[AIM OF THE TASK] In the entries that follow, find the line containing "opcodes and words", then output exactly every line from the first through that one.

[TASK INPUTS]

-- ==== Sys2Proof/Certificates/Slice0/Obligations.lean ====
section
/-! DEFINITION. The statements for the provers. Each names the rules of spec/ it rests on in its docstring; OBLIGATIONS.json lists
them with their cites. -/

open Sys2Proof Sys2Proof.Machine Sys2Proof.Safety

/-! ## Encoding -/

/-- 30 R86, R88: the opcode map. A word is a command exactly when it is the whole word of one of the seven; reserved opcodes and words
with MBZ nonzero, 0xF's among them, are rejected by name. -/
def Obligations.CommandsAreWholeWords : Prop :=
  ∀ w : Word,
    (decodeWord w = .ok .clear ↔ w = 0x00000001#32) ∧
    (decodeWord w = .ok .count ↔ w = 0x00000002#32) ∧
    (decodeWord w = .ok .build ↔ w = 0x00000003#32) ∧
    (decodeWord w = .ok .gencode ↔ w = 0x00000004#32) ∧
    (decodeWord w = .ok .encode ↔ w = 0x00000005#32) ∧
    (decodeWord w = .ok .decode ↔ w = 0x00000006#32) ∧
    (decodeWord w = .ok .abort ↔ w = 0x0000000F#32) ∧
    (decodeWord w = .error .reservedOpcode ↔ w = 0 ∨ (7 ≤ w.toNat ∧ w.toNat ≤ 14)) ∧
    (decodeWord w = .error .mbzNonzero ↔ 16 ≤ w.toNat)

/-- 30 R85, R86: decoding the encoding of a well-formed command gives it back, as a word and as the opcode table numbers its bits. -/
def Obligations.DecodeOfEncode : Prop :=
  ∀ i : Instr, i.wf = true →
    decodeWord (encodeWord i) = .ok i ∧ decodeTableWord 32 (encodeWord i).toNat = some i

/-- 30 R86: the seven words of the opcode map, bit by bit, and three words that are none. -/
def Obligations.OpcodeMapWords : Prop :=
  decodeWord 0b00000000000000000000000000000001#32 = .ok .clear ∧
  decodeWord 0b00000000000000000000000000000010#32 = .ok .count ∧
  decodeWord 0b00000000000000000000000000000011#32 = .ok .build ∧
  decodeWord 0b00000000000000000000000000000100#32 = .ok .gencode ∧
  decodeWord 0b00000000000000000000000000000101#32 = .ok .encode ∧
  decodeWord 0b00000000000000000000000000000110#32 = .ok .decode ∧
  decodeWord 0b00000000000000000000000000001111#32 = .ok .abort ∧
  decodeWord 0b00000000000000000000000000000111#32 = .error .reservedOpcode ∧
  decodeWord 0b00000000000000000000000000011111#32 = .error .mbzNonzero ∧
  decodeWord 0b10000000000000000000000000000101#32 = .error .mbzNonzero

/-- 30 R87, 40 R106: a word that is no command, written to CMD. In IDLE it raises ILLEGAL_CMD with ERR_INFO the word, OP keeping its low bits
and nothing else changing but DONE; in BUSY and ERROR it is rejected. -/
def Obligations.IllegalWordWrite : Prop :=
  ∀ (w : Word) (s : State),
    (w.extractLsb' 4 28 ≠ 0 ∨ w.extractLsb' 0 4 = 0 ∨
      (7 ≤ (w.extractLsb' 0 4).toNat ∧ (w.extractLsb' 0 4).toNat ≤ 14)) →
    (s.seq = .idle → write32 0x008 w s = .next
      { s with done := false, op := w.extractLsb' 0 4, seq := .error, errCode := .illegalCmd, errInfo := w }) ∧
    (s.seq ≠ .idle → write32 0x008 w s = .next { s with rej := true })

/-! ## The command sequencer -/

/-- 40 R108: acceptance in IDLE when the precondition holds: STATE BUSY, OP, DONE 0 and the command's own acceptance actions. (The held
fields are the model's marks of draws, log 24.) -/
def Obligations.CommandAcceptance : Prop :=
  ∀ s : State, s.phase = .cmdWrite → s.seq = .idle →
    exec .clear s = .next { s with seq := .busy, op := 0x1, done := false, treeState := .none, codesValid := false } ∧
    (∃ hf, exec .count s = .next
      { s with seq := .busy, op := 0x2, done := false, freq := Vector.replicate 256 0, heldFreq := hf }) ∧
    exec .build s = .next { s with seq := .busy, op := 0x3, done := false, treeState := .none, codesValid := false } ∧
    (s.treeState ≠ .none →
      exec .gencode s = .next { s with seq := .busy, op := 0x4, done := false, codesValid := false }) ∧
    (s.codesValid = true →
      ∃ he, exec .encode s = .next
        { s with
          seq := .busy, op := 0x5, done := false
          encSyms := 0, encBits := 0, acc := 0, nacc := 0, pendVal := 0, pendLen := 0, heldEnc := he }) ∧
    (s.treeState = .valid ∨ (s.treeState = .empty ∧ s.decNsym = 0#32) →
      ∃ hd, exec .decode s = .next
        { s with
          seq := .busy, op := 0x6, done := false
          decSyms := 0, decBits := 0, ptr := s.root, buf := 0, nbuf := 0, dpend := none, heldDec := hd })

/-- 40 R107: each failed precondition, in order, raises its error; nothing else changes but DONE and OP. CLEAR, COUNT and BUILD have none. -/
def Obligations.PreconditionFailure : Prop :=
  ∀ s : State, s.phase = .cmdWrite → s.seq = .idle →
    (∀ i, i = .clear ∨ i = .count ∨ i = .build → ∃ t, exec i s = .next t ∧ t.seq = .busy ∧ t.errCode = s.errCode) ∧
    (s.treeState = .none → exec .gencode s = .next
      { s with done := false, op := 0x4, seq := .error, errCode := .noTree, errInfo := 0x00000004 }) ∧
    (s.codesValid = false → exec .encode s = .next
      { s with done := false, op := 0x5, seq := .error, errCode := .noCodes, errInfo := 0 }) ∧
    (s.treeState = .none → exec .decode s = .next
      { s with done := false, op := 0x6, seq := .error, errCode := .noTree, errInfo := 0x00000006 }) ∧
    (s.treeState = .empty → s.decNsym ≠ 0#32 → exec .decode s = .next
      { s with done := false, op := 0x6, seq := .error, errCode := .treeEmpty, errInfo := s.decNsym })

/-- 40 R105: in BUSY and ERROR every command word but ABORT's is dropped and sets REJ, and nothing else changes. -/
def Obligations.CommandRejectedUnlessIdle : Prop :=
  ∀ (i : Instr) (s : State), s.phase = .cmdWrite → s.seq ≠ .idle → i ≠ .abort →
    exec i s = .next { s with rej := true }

[PROBLEM SOLUTION]
-- ==== Sys2Proof/Certificates/Slice0/Obligations.lean ====
section
/-! DEFINITION. The statements for the provers. Each names the rules of spec/ it rests on in its docstring; OBLIGATIONS.json lists
them with their cites. -/

open Sys2Proof Sys2Proof.Machine Sys2Proof.Safety

/-! ## Encoding -/

/-- 30 R86, R88: the opcode map. A word is a command exactly when it is the whole word of one of the seven; reserved opcodes and words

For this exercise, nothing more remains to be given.